Which is the fastest way to copy 400G of files from an ec2 elastic block store volume to s3?
There are several key factors that determine throughput from EC2 to S3:
- File size - smaller files require a larger number of requests and more overhead and transfer slower. The gain with filesize (when originating from EC2) is negligible for files larger than 256kB. (Whereas, transfering from a remote location, with higher latency, tends to continue showing appreciable improvements until between 1MiB and 2MiB).
- Number of parallel threads - a single upload thread usually has a fairly low throughout - often below 5MiB/s. Throughput increases with the number of concurrent threads, and tends to peak between 64 and 128 threads. It should be noted that larger instances are able to handle a greater number of concurrent threads.

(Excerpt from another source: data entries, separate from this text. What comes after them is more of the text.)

-- ==== Sys2Proof/Laws/KeepsEgress.lean ====
section
/-!
SUPPORT. What the operations of Machine/Egress.lean keep (`Keeps`), one lemma each.
-/

namespace Sys2Proof.Machine

theorem State.setPort_keeps {σ : State} {s : State} {p : Nat} {v : Port} (hk : Keeps σ s) :
    Keeps σ (State.setPort s p v) := by
  unfold State.setPort
  repeat' first
    | with_reducible assumption
    | simp only [Keeps.lit_iff]
    | split
    | dsimp only
    | intro _

theorem egOffer_keeps {σ : State} {s : State} {port c g : Nat} {f : EgFrame} (hk : Keeps σ s) :
    KeepsPair σ (egOffer s port c g f) := by
  unfold egOffer
  repeat' first
    | with_reducible assumption
    | with_reducible apply Keeps.foldl
    | with_reducible apply KeepsPair.foldl
    | with_reducible apply State.setPort_keeps
    | with_reducible apply State.count_keeps
    | refine KeepsPair.use ?_ (by with_reducible assumption)
    | with_reducible apply KeepsPair.fst
    | simp only [KeepsPair.mk_iff]
    | simp only [Keeps.lit_iff]
    | with_reducible refine Keeps.ite ?_ ?_
    | split
    | dsimp only
    | intro _

theorem useCtr_keeps {σ : State} {s : State} {i slot : Nat} (hk : Keeps σ s) :
    Keeps σ (useCtr s i slot) := by
  unfold useCtr
  repeat' first
    | with_reducible assumption
    | with_reducible apply State.setKeySlot_keeps
    | with_reducible apply event_keeps
    | simp only [Keeps.lit_iff]
    | with_reducible refine Keeps.ite ?_ ?_
    | split
    | dsimp only
    | intro _

theorem pathDrop_keeps {σ : State} {s : State} {i : Nat} {psn : Option Nat} (hk : Keeps σ s) :
    Keeps σ (pathDrop s i psn) := by
  unfold pathDrop
  repeat' first
    | with_reducible assumption
    | with_reducible apply State.count_keeps
    | with_reducible apply State.setConn_keeps
    | simp only [Keeps.lit_iff]
    | with_reducible refine Keeps.ite ?_ ?_
    | split
    | dsimp only
    | intro _

theorem offerCtl_keeps {σ : State} {s : State} {i slot : Nat} {x : Ctl} (hk : Keeps σ s) :
    Keeps σ (offerCtl s i slot x) := by
  unfold offerCtl
  repeat' first
    | with_reducible assumption
    | with_reducible apply pathDrop_keeps
    | with_reducible apply egOffer_keeps
    | with_reducible apply State.draw_keeps
    | with_reducible apply useCtr_keeps
    | with_reducible apply State.setConn_keeps
    | refine KeepsPair.use ?_ (by with_reducible assumption)
    | with_reducible apply KeepsPair.fst
    | simp only [KeepsPair.mk_iff]
    | simp only [Keeps.lit_iff]
    | with_reducible refine Keeps.ite ?_ ?_
    | split
    | dsimp only
    | intro _

theorem offerPkt_keeps {σ : State} {s : State} {i slot : Nat} {p : TxPkt} {m : TxMsg} (hk : Keeps σ s) :
    Keeps σ (offerPkt s i slot p m) := by
  unfold offerPkt
  repeat' first
    | with_reducible assumption
    | with_reducible apply pathDrop_keeps
    | with_reducible apply egOffer_keeps
    | with_reducible apply State.draw_keeps
    | with_reducible apply useCtr_keeps
    | with_reducible apply State.setConn_keeps
    | refine KeepsPair.use ?_ (by with_reducible assumption)
    | with_reducible apply KeepsPair.fst
    | simp only [KeepsPair.mk_iff]
    | simp only [Keeps.lit_iff]
    | with_reducible refine Keeps.ite ?_ ?_
    | split
    | dsimp only
    | intro _

theorem offerRing_keeps {σ : State} {s : State} (hk : Keeps σ s) :
    Keeps σ (offerRing s) := by
  unfold offerRing
  repeat' first
    | with_reducible assumption
    | with_reducible apply egOffer_keeps
    | refine KeepsPair.use ?_ (by with_reducible assumption)
    | with_reducible apply KeepsPair.fst
    | simp only [KeepsPair.mk_iff]
    | simp only [Keeps.lit_iff]
    | with_reducible refine Keeps.ite ?_ ?_
    | split
    | dsimp only
    | intro _

theorem execEgressEnqueue_keeps {σ : State} {src : Nat} {s : State} (hk : Keeps σ s) :
    KeepsOut σ (execEgressEnqueue src s) := by
  unfold execEgressEnqueue
  repeat' first
    | with_reducible assumption
    | with_reducible apply KeepsOut.next
    | with_reducible apply offerRing_keeps
    | with_reducible apply offerCtl_keeps
    | with_reducible apply offerPkt_keeps
    | refine KeepsOut.use ?_ (by with_reducible assumption)
    | with_reducible refine Keeps.ite ?_ ?_
    | split
    | dsimp only
    | intro _

theorem gatesRefuse_keeps {σ : State} {old s : State} {n k : Nat} (hk : Keeps σ s) :
    Keeps σ (gatesRefuse old s n k) := by
  unfold gatesRefuse
  repeat' first
    | with_reducible assumption
    | with_reducible apply Keeps.foldl
    | with_reducible apply KeepsPair.foldl
    | with_reducible apply State.setRg_keeps
    | with_reducible apply State.setFld_keeps
    | with_reducible apply event_keeps
    | with_reducible apply State.count_keeps
    | with_reducible refine Keeps.ite ?_ ?_
    | split
    | dsimp only
    | intro _

theorem gatesApply_keeps {σ : State} {old s : State} {n k : Nat} (hk : Keeps σ s) :
    Keeps σ (gatesApply old s n k) := by
  unfold gatesApply
  repeat' first
    | with_reducible assumption
    | with_reducible apply gatesRefuse_keeps
    | with_reducible refine Keeps.ite ?_ ?_
    | split
    | dsimp only
    | intro _

theorem packetSent_keeps {σ : State} {s : State} {f : EgFrame} (hk : Keeps σ s) :
    Keeps σ (packetSent s f) := by
  unfold packetSent
  repeat' first
    | with_reducible assumption
    | with_reducible apply State.count_keeps
    | with_reducible apply State.setConn_keeps
    | simp only [Keeps.lit_iff]
    | with_reducible refine Keeps.ite ?_ ?_
    | split
    | dsimp only
    | intro _

theorem startFrame_keeps {σ : State} {s : State} {port q : Nat} {p : Port} (hk : Keeps σ s) :
    Keeps σ (startFrame s port q p) := by
  unfold startFrame
  repeat' first
    | with_reducible assumption
    | with_reducible apply turn_keeps
    | with_reducible apply packetSent_keeps
    | with_reducible apply State.setPort_keeps
    | refine KeepsPair.use ?_ (by with_reducible assumption)
    | with_reducible apply KeepsPair.fst
    | simp only [KeepsPair.mk_iff]
    | simp only [Keeps.lit_iff]
    | with_reducible refine Keeps.ite ?_ ?_
    | split
    | dsimp only
    | intro _

theorem spoilFcs_keeps {σ : State} {s : State} {port : Nat} (hk : Keeps σ s) :
    Keeps σ (spoilFcs s port) := by
  unfold spoilFcs
  repeat' first
    | with_reducible assumption
    | with_reducible apply State.setPort_keeps
    | simp only [Keeps.lit_iff]
    | split
    | dsimp only
    | intro _

theorem execTransmitDecision_keeps {σ : State} {port : Nat} {bad : Bool} {s : State} (hk : Keeps σ s) :
    KeepsOut σ (execTransmitDecision port bad s) := by
  unfold execTransmitDecision
  repeat' first
    | with_reducible assumption
    | with_reducible apply KeepsOut.next
    | with_reducible apply startFrame_keeps
    | with_reducible apply fault_keeps
    | with_reducible apply spoilFcs_keeps
    | with_reducible apply State.count_keeps
    | refine KeepsOut.use ?_ (by with_reducible assumption)
    | with_reducible refine Keeps.ite ?_ ?_
    | split
    | dsimp only
    | intro _

theorem execFrameTxEnd_keeps {σ : State} {port : Nat} {s : State} (hk : Keeps σ s) :
    KeepsOut σ (execFrameTxEnd port s) := by
  unfold execFrameTxEnd
  repeat' first
    | with_reducible assumption
    | with_reducible apply KeepsOut.next
    | with_reducible apply reachUp_keeps
    | with_reducible apply State.setPort_keeps
    | with_reducible apply State.count_keeps
    | with_reducible apply KeepsOpt.getD
    | with_reducible apply KeepsOpt.orElse
    | refine KeepsOpt.use ?_ (by with_reducible assumption)
    | refine KeepsOut.use ?_ (by with_reducible assumption)
    | simp only [Keeps.lit_iff]
    | with_reducible refine Keeps.ite ?_ ?_
    | split
    | dsimp only
    | intro _

theorem overrun_keeps {σ : State} {s : State} {port old new : Nat} (hk : Keeps σ s) :
    Keeps σ (overrun s port old new) := by
  unfold overrun
  repeat' first
    | with_reducible assumption
    | with_reducible apply event_keeps
    | with_reducible apply State.count_keeps
    | with_reducible refine Keeps.ite ?_ ?_
    | split
    | dsimp only
    | intro _

theorem execGateEdge_keeps {σ : State} {port : Nat} {s : State} (hk : Keeps σ s) :
    KeepsOut σ (execGateEdge port s) := by
  unfold execGateEdge
  repeat' first
    | with_reducible assumption
    | with_reducible apply KeepsOut.next
    | with_reducible apply overrun_keeps
    | with_reducible apply State.ccTo_keeps
    | refine KeepsOut.use ?_ (by with_reducible assumption)
    | with_reducible refine Keeps.ite ?_ ?_
    | split
    | dsimp only
    | intro _

theorem telEntry_keeps {σ : State} {n : Nat} {s : State} {e : Nat} (hk : Keeps σ s) :
    Keeps σ (telEntry n s e) := by
  unfold telEntry
  repeat' first
    | with_reducible assumption
    | with_reducible apply event0_keeps
    | with_reducible apply State.count_keeps
    | simp only [Keeps.lit_iff]
    | with_reducible refine Keeps.ite ?_ ?_
    | split
    | dsimp only
    | intro _

theorem execTelemetrySample_keeps {σ : State} {n : Nat} {s : State} (hk : Keeps σ s) :
    KeepsOut σ (execTelemetrySample n s) := by
  unfold execTelemetrySample
  repeat' first
    | with_reducible assumption
    | with_reducible apply KeepsOut.next
    | with_reducible apply Keeps.foldl
    | with_reducible apply KeepsPair.foldl
    | with_reducible apply State.ccTo_keeps
    | with_reducible apply telEntry_keeps
    | refine KeepsOut.use ?_ (by with_reducible assumption)
    | simp only [Keeps.lit_iff]
    | with_reducible refine Keeps.ite ?_ ?_
    | split
    | dsimp only
    | intro _

end Sys2Proof.Machine
end

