-- ==== Sys2Proof/Laws/State.lean ====
section
/-!
SUPPORT. What each named update of the state leaves alone, field by field, and the frames of the shared operations.
-/

namespace Sys2Proof.Machine
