-- ==== Sys2Proof/Laws/Runs.lean ====
section
/-!
SUPPORT. Every command runs: its meaning answers a next state whatever its operands and the state.
-/

namespace Sys2Proof.Machine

- Instance size - As per the instance specifications, larger instances have more dedicated resources, including a larger (and less variable) allocation of network bandwidth (and I/O in general - including reading from ephemeral/EBS disks - which are network attached. Typical numbers values for each category are:
- Very High: Theoretical: 10Gbps = 1250MB/s; Realistic: 8.8Gbps = 1100MB/s
- High: Theoretical: 1Gbps = 125MB/s; Realistic: 750Mbps = 95MB/s
- Moderate: Theoretical: 250Mbps; Realistic: 80Mbps = 10MB/s
- Low: Theoretical: 100Mbps; Realistic: 10-15Mbps = 1-2MB/s
In cases of transferring large amounts of data, it may be economically practical to use a cluster compute instance, as the effective gain in throughput (>10x) is more than the difference in cost (2-3x).
While the above ideas are fairly logical (although, the per-thread cap may not be), it is quite easy to find benchmarks backing them up. One particularly detailed one can be found here.

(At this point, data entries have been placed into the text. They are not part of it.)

/-- The tick that closes passes its seal point and its last cc; the actions of R533 run in the one that opens (R59, R68). -/
theorem tickTurn_eq {s p : State} {t : Time} {new : Bool} (errs : List PlanErr) (hp : (sealPoint s).ccTo s.lcc = p)
    (hnext : nextTick p.time = (t, new)) :
    tickTurn s errs = boundaryActs { tallyFor p t.tick with
      time := t, tpl := { (tallyFor p t.tick).tpl with renumber := (tallyFor p t.tick).tpl.renumber || new } } errs := by
  simp only [tickTurn, hp, hnext]

/-- Settles O19: the turn of the tick, into one with no new length. -/
theorem boundaryOpensTheNextTick : Obligations.BoundaryOpensTheNextTick := by
  intro errs s p hrun hp hlen
  have hexec : exec (.tickBoundary errs) s = .next (tickTurn s errs) := congrArg Host.Outcome.next (if_pos hrun)
  rw [hexec, tickTurn_eq errs hp (nextTick_sameLen hlen), Bool.or_false]
  rfl

/-- The rest of the tick passes with its number and lengths as they are. -/
theorem ccTo_tickAndLengths (s : State) (c : Nat) :
    (s.ccTo c).time.tick = s.time.tick ∧ (s.ccTo c).time.len5 = s.time.len5 ∧ (s.ccTo c).time.lenNext = s.time.lenNext := by
  rw [State.ccTo_time]
  split <;> exact ⟨rfl, rfl, rfl⟩

/-- Settles O20: the turn of the tick, into one with the length that waits. -/
theorem newTickLengthAppliesAtAWholeSecond : Obligations.NewTickLengthAppliesAtAWholeSecond := by
  rintro s p v n hrun hsealed hlen hv hsec rfl rfl
  obtain ⟨htick, hlen5, hnext⟩ := ccTo_tickAndLengths s s.lcc
  have hexec : exec .tickLenApply s = .next (tickTurn s []) :=
    congrArg Host.Outcome.next (if_pos (by simp only [hrun, nextTick_newLen hlen hv hsec, Bool.and_self]))
  have hturn := nextTick_newLen (hnext.trans hlen) hv (by rw [htick, hlen5, hsec])
  rw [htick, hlen5] at hturn
  rw [hexec, tickTurn_eq [] (by rw [sealPoint_sealed hsealed]) hturn, Bool.or_true]
  rfl

end Sys2Proof.Machine
end

section
/-!
SUPPORT. The proofs of the statements of spec/04_contexts_lanes_pages.md: the look-aside buffer (R134) and service work that ends
(R112, R122, R410).
-/

namespace Sys2Proof.Machine

/-! ### The look-aside buffer (R134) -/

/-- LAB_INVALIDATE_SLOT writes PWK_LAB_INV with its slot and all clear, which drops the slot's entries (R134). -/
theorem exec_labInvalidateSlot (s : State) {slot : Nat} (hslot : slot < 2 ^ 18) :
    exec (.labInvalidateSlot slot) s = .next (labDrop s slot) := by
  have hall : bitOf slot 31 = false := by
    simp only [bitOf, Nat.div_eq_of_lt (show slot < 2 ^ 31 by omega)]
    rfl
  have hfld : bitsOf slot 17 0 = slot := by
    simp only [bitsOf]
    omega
  have hwrite : exec (.labInvalidateSlot slot) s = .next (writeReg s Reg.PWK_LAB_INV slot) :=
    congrArg (fun v => Host.Outcome.next (writeReg s Reg.PWK_LAB_INV v)) (Nat.mod_eq_of_lt hslot)
  rw [hwrite, writeReg_labInv s slot (by omega), hall, hfld]
  rfl

/-- LAB_INVALIDATE_ALL writes PWK_LAB_INV with all set, which drops every entry (R134). -/
theorem exec_labInvalidateAll (s : State) : exec .labInvalidateAll s = .next (labClear s) :=
  congrArg Host.Outcome.next ((writeReg_labInv s (2 ^ 31) (by decide)).trans (if_pos (by decide)))

/-- The sets that are left after a slot's entries are dropped: each old set without the slot's entries, where any is left (R134). -/
theorem mem_labDrop {s : State} {slot k : Nat} {es : List LabEnt} :
    (k, es) ∈ (labDrop s slot).ctx.lab ↔ es ≠ [] ∧ ∃ old, (k, old) ∈ s.ctx.lab ∧ (old.filter fun e => e.slot != slot) = es := by
  simp only [labDrop, List.mem_filter, List.mem_map, Prod.mk.injEq, Prod.exists, Bool.not_eq_true', List.isEmpty_eq_false_iff]
  constructor
  · rintro ⟨⟨j, old, hold, rfl, hes⟩, hne⟩
    exact ⟨hne, old, hold, hes⟩
  · rintro ⟨hne, old, hold, hes⟩
    exact ⟨⟨k, old, hold, rfl, hes⟩, hne⟩

/-- Settles O28, by the sets that a slot's drop leaves. -/
theorem lookAsideEntriesAreDropped : Obligations.LookAsideEntriesAreDropped := by
  refine fun s => ⟨fun slot hslot => ⟨_, exec_labInvalidateSlot s hslot, fun k es hes => ?_, fun k old e hold he hne => ?_, rfl⟩,
    exec_labInvalidateAll s⟩
  · obtain ⟨hne, old, hold, rfl⟩ := mem_labDrop.mp hes
    refine ⟨hne, fun e he => ?_, old, hold, fun e => ?_⟩
    · simpa using (List.mem_filter.mp he).2
    · simp [List.mem_filter]
  · have hkept : e ∈ old.filter fun e => e.slot != slot := List.mem_filter.mpr ⟨he, by simpa using hne⟩
    exact ⟨_, mem_labDrop.mpr ⟨List.ne_nil_of_mem hkept, old, hold, rfl⟩, hkept⟩

/-! ### Service work that ends (R112, R122, R410) -/

section
variable {s : State} (hen : s.en .frm 0 = true)
include hen

theorem exec_cowCopyDone_good (slot lane : Nat) : exec (.cowCopyDone slot lane false) s = .next (cowCopy s slot lane) := by
  simp [exec, execCowCopyDone, hen]

/-- A copy that meets an uncorrectable error is recorded at the frame it copies from (R122, assumption 73). -/
theorem exec_cowCopyDone_bad {slot lane : Nat} {w : Cow}
    (hw : s.ctx.cows.find? (fun w => w.slot == slot && w.lane == lane && !w.copied) = some w) :
    exec (.cowCopyDone slot lane true) s = .next (serviceBad s w.src) := by
  simp [exec, execCowCopyDone, hen, hw]

theorem exec_scrubDone_good {frame : Nat} (hst : (s.frame frame).st = .scrub) :
    exec (.scrubDone frame false) s = .next (scrubEnd s frame) := by
  simp [exec, execScrubDone, hen, hst]

/-- A frame in SCRUB whose descriptor cannot be read is recorded and RETIRED (R506). -/
theorem exec_scrubDone_bad {frame : Nat} (hst : (s.frame frame).st = .scrub) :
    exec (.scrubDone frame true) s = .next ((fault (s.count Reg.BST_INT_UNCORR) .frm 0 0x20 none frame 0).setFrame frame
      { st := .retired, owner := (s.frame frame).owner }) := by
  simp [exec, execScrubDone, hen, hst]

theorem exec_migrateCopyDone_good (slot : Nat) : exec (.migrateCopyDone slot false) s = .next (migCopy s slot) := by
  simp [exec, execMigrateCopyDone, hen]

end

/-- The copy of a lane's last page: its used slots are copied, and the copy is marked (R122). -/
theorem cowCopy_found {s : State} {slot lane : Nat} {w : Cow}
    (hw : s.ctx.cows.find? (fun w => w.slot == slot && w.lane == lane && !w.copied) = some w) :
    cowCopy s slot lane =
      { copyPagePart s (s.ctxAt slot).geo w.src w.dst w.slots with ctx := { (copyPagePart s (s.ctxAt slot).geo w.src w.dst w.slots).ctx with
        cows := (copyPagePart s (s.ctxAt slot).geo w.src w.dst w.slots).ctx.cows.map fun x => if x = w then { x with copied := true } else x } } := by
  simp only [cowCopy, hw]

/-- One page of a MIGRATE with geometry `g`, copied from its place in staging into its frame (R410). -/
def migPageCopy (g : Geo) (payload : Nat) (u : State) (page : Nat × Nat) : State :=
  (zeroLoc u (u.loc page.1)).writeBytes (u.frAddr page.1) (u.readBytes (payload + pageWireBytes g * page.2) (pageWireBytes g))

/-- The copy of a MIGRATE: its pages are copied one after the other, and the copy is marked (R410). -/
theorem migCopy_found {s m : State} {slot : Nat} {im : Import} (him : s.fab.imports.find? (fun i => i.req == slot && !i.copied) = some im)
    (hm : m = im.frames.zipIdx.foldl (migPageCopy (s.ctxAt (hSlot (s.reqAt slot).handle)).geo (s.reqAt slot).payload) s) :
    migCopy s slot = { m with fab := { m.fab with imports := m.fab.imports.map fun x => if x.req = slot then { x with copied := true } else x } } := by
  subst hm
  simp only [migCopy, him]
  rfl

/-- Settles O29, by what each of the three commands leaves of its work. -/
theorem serviceCopiesEnd : Obligations.ServiceCopiesEnd := by
  refine fun s hen => ⟨fun slot lane w hw => ⟨?_, exec_cowCopyDone_bad hen hw⟩,
    fun frame hst => ⟨exec_scrubDone_good hen hst, exec_scrubDone_bad hen hst⟩, fun slot im him => ⟨_, ?_, rfl⟩⟩
  · rw [exec_cowCopyDone_good hen, cowCopy_found hw]
  · rw [exec_migrateCopyDone_good hen, migCopy_found him rfl]
    rfl

end Sys2Proof.Machine
end

section
/-!
SUPPORT. The proof of the statement about what commands of the look-aside buffer, ports, self-test, partitions and resets leave to be
read (R134, R356 to R373, R484 to R517, R531 to R561), by part: registers, then one part per block.
-/

namespace Sys2Proof.Machine

/-! ### A register that has been written, read back -/

/-- The bits put into a word are the bits read from it. -/
theorem bitsOf_putBits (v hi lo x : Nat) : bitsOf (putBits v hi lo x) hi lo = x % 2 ^ (hi + 1 - lo) := by
  simp only [putBits, bitsOf]
  generalize 2 ^ (hi + 1 - lo) = m
  have hd : 0 < 2 ^ lo := Nat.two_pow_pos lo
  generalize 2 ^ lo = d at hd
  have hq : (v - v / d % m * d) / d = m * (v / d / m) := by
    rw [Nat.mul_comm _ d, Nat.sub_mul_div]
    have := Nat.div_add_mod (v / d) m
    omega
  rw [Nat.add_mul_div_right _ _ hd, hq, Nat.mul_add_mod, Nat.mod_mod]

section
variable {s : State} (hok : s.ok)
include hok

theorem State.fld_setRg (a v hi lo : Nat) : (s.setRg a v).fld a hi lo = bitsOf (v % 2 ^ 32) hi lo := by
  rw [State.fld, State.rg_setRg s a v a hok, if_pos rfl]

theorem State.bit_setRg (a v : Nat) {k : Nat} (hk : k < 32) : (s.setRg a v).bit a k = bitOf v k := by
  rw [State.bit, State.rg_setRg s a v a hok, if_pos rfl, bitOf_low hk]

theorem State.bit_setFld (a x : Nat) {k : Nat} (hk : k < 32) : (s.setFld a k k x).bit a k = decide (x % 2 = 1) := by
  rw [State.setFld, State.bit_setRg hok a _ hk, bitOf_bits, bitsOf_putBits, Nat.add_sub_cancel_left, Nat.pow_one]

end

/-! ### The look-aside buffer (R134) -/

/-- No entry of the slot is left in any set (R134). -/
theorem labDrop_noSlot (s : State) (slot : Nat) : ∀ kv ∈ (labDrop s slot).ctx.lab, ∀ e ∈ kv.2, e.slot ≠ slot := by
  rintro ⟨k, es⟩ hes e he
  obtain ⟨-, old, -, rfl⟩ := mem_labDrop.mp hes
  simpa using (List.mem_filter.mp he).2

/-! ### Transmit rings (R361, R362) -/

theorem exec_txRingWrite (s : State) {ring : Nat} (wr : Nat) (hring : ring < 3) :
    exec (.txRingWrite ring wr) s = .next (s.setRg (fringBase ring 1 + 0x0C) wr) := by
  simp only [exec, execTxRingWrite, Nat.mod_eq_of_lt hring]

Using between 64 and 128 parallel (simultaneous) uploads of 1MB objects should saturate the 1Gbps uplink that an m1.xlarge has and should even saturate the 10Gbps uplink of a cluster compute (cc1.4xlarge) instance.
While it is fairly easy to change instance size, the other two factors may be harder to manage.

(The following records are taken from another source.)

/-! ### writeHead -/

@[simp] theorem State.writeHead_st (out : List Word) : (s.writeHead out).st = s.st := rfl
@[simp] theorem State.writeHead_done (out : List Word) : (s.writeHead out).done = s.done := rfl
@[simp] theorem State.writeHead_warn (out : List Word) : (s.writeHead out).warn = s.warn := rfl
@[simp] theorem State.writeHead_err (out : List Word) : (s.writeHead out).err = s.err := rfl
@[simp] theorem State.writeHead_inp (out : List Word) : (s.writeHead out).inp = s.inp := rfl
@[simp] theorem State.writeHead_res (out : List Word) : (s.writeHead out).res = s.res := rfl
@[simp] theorem State.writeHead_chain (out : List Word) :
    (s.writeHead out).chain = vec16 fun k => if k < s.dsize.toNat then out.getD k 0 else s.chain.toList.getD k 0 := rfl
@[simp] theorem State.writeHead_bitcnt (out : List Word) : (s.writeHead out).bitcnt = s.bitcnt := rfl
@[simp] theorem State.writeHead_dsize (out : List Word) : (s.writeHead out).dsize = s.dsize := rfl
@[simp] theorem State.writeHead_dlevel (out : List Word) : (s.writeHead out).dlevel = s.dlevel := rfl
@[simp] theorem State.writeHead_trace (out : List Word) : (s.writeHead out).trace = s.trace := rfl
@[simp] theorem State.writeHead_pending (out : List Word) : (s.writeHead out).pending = s.pending := rfl
@[simp] theorem State.writeHead_answers (out : List Word) : (s.writeHead out).answers = s.answers := rfl
@[simp] theorem State.writeHead_draws (out : List Word) : (s.writeHead out).draws = s.draws := rfl

/-! ### writeLength -/

@[simp] theorem State.writeLength_st : (s.writeLength).st = s.st := rfl
@[simp] theorem State.writeLength_done : (s.writeLength).done = s.done := rfl
@[simp] theorem State.writeLength_warn : (s.writeLength).warn = s.warn := rfl
@[simp] theorem State.writeLength_err : (s.writeLength).err = s.err := rfl
@[simp] theorem State.writeLength_inp : (s.writeLength).inp = s.inp := rfl
@[simp] theorem State.writeLength_res : (s.writeLength).res = s.res := rfl
@[simp] theorem State.writeLength_chain :
    (s.writeLength).chain = (s.chain.set 14 (highWord s.bitcnt)).set 15 (lowWord s.bitcnt) := rfl
@[simp] theorem State.writeLength_bitcnt : (s.writeLength).bitcnt = s.bitcnt := rfl
@[simp] theorem State.writeLength_dsize : (s.writeLength).dsize = s.dsize := rfl
@[simp] theorem State.writeLength_dlevel : (s.writeLength).dlevel = s.dlevel := rfl
@[simp] theorem State.writeLength_trace : (s.writeLength).trace = s.trace := rfl
@[simp] theorem State.writeLength_pending : (s.writeLength).pending = s.pending := rfl
@[simp] theorem State.writeLength_answers : (s.writeLength).answers = s.answers := rfl
@[simp] theorem State.writeLength_draws : (s.writeLength).draws = s.draws := rfl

- File size is usually fixed - we cannot join files together on EC2 and have them split apart on S3 (so, there isn't much we can do about small files). Large files however, we can split apart on the EC2 side and reassemble on the S3 side (using S3's multi-part upload). Typically, this is advantageous for files that are larger than 100MB.
- Parallel threads is a bit harder to cater to. The simplest approach comes down to writing a wrapper for some existing upload script that will run multiple copies of it at once. Better approaches use the API directly to accomplish something similar. Keeping in mind that the key is parallel requests, it is not difficult to locate several potential scripts, for example:
- s3cmd-modification - a fork of an early version of s3cmd that added this functionality, but hasn't been updated in several years.
- s3-parallel-put - reasonably recent python script that works well
So, after a lot of testing s3-parallel-put did the trick awesomely. Clearly the solution if you need to upload a lot of files to S3. Thanks to cyberx86 for the comments.